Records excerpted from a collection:
== Segment start ==
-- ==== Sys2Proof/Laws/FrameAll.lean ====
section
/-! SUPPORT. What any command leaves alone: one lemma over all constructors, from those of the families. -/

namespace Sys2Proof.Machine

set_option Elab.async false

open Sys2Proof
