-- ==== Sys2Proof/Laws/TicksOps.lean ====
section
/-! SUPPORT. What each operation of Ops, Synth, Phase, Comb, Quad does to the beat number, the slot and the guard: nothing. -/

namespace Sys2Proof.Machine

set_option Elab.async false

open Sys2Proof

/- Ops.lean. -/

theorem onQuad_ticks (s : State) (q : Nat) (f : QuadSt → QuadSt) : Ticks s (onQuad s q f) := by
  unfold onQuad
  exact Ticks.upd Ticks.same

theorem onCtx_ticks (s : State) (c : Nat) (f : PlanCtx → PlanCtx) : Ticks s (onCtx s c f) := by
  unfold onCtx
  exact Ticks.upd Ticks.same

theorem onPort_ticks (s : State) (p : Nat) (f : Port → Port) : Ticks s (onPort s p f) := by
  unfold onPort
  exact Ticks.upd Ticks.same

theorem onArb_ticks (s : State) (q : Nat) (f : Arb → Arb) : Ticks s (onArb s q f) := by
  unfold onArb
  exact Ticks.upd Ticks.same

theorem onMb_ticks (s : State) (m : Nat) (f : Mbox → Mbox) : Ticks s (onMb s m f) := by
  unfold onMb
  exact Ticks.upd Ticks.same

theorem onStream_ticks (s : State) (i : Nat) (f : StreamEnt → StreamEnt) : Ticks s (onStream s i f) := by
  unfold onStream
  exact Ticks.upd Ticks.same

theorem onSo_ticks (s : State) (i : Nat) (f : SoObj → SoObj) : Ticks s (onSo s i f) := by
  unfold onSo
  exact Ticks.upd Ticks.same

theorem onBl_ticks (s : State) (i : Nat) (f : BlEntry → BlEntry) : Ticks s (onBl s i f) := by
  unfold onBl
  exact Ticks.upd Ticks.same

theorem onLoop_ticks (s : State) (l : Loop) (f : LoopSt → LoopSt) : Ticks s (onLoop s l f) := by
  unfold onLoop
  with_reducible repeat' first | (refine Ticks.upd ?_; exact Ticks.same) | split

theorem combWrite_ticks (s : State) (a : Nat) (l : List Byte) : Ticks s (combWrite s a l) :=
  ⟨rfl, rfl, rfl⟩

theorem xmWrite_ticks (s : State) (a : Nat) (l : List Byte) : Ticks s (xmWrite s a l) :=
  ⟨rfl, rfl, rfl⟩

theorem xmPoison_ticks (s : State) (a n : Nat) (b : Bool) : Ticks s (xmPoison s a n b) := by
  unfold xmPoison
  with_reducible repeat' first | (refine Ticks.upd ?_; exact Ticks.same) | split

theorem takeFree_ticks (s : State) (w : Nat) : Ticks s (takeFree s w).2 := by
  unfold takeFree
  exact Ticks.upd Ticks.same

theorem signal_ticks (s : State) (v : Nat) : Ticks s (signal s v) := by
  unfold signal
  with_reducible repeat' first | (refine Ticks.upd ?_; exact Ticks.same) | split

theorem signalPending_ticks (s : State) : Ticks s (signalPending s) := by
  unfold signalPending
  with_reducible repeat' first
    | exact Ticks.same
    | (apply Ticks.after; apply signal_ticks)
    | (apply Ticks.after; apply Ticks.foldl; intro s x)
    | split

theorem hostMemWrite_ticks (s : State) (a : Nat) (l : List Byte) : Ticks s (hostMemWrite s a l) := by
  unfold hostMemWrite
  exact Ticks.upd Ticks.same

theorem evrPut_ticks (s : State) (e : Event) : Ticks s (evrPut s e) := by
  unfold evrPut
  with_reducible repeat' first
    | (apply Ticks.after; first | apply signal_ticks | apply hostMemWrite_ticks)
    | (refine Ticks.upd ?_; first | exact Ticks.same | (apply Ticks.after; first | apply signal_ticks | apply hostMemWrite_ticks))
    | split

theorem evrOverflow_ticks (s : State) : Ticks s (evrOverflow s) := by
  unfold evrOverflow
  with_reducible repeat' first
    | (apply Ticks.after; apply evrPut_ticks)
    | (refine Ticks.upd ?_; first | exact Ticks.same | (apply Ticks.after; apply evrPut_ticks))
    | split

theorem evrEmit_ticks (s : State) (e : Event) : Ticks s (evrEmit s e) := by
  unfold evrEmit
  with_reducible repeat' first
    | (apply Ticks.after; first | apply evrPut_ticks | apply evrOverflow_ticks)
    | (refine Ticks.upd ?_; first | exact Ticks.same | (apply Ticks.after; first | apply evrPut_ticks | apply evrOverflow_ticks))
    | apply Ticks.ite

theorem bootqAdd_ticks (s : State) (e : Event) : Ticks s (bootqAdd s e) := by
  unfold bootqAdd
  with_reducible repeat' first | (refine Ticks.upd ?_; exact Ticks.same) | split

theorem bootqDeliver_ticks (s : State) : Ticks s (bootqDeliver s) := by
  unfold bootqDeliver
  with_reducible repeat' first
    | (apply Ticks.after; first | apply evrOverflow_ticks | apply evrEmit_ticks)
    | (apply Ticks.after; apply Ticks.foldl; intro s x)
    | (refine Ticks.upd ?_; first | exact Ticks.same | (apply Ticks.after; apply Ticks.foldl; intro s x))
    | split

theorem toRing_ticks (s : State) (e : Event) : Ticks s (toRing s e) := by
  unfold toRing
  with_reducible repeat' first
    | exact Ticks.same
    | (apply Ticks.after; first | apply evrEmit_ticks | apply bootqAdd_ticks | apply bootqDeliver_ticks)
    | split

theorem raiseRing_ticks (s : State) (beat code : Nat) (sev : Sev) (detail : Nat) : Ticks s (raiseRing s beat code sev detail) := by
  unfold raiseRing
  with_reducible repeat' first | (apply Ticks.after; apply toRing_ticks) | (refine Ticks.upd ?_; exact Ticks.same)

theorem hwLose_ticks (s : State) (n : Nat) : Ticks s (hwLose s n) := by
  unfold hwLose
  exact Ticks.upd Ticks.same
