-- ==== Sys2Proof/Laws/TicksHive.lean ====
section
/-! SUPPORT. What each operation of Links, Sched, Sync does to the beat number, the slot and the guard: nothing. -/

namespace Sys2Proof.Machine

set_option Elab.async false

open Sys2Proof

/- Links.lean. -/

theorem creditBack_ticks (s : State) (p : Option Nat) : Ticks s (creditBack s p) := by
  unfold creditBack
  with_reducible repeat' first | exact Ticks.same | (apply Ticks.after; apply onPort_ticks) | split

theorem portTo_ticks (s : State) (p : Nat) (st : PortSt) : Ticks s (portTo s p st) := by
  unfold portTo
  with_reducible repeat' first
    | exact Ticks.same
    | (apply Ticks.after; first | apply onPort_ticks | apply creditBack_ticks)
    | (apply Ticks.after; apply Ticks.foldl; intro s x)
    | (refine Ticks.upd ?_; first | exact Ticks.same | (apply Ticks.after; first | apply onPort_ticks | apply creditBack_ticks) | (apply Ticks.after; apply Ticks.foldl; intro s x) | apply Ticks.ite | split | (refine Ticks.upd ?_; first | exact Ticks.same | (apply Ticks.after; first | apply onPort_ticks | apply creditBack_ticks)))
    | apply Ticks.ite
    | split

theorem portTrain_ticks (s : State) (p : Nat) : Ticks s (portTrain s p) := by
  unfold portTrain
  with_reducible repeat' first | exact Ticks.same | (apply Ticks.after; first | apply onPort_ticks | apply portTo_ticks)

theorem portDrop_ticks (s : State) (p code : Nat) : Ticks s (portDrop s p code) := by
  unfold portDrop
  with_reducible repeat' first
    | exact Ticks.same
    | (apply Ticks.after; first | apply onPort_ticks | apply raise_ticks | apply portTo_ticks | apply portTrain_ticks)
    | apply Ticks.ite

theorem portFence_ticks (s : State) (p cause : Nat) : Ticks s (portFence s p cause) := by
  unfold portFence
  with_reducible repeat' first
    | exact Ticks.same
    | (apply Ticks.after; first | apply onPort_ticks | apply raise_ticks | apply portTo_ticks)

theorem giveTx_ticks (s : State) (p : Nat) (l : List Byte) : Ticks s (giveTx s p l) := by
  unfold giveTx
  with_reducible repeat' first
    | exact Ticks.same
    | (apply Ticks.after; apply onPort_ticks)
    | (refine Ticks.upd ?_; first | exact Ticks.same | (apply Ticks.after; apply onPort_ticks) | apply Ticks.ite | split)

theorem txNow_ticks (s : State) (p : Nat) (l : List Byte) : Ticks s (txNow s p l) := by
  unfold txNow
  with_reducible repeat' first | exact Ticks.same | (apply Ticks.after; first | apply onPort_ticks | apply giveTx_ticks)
== Segment end ==
Aim of the task:
What lines of the data contain the string "lean"? List them.

Answer box:
-- ==== Sys2Proof/Laws/FrameAll.lean ====
-- ==== Sys2Proof/Laws/TicksOps.lean ====
/- Ops.lean. -/
-- ==== Sys2Proof/Laws/TicksHive.lean ====
/- Links.lean. -/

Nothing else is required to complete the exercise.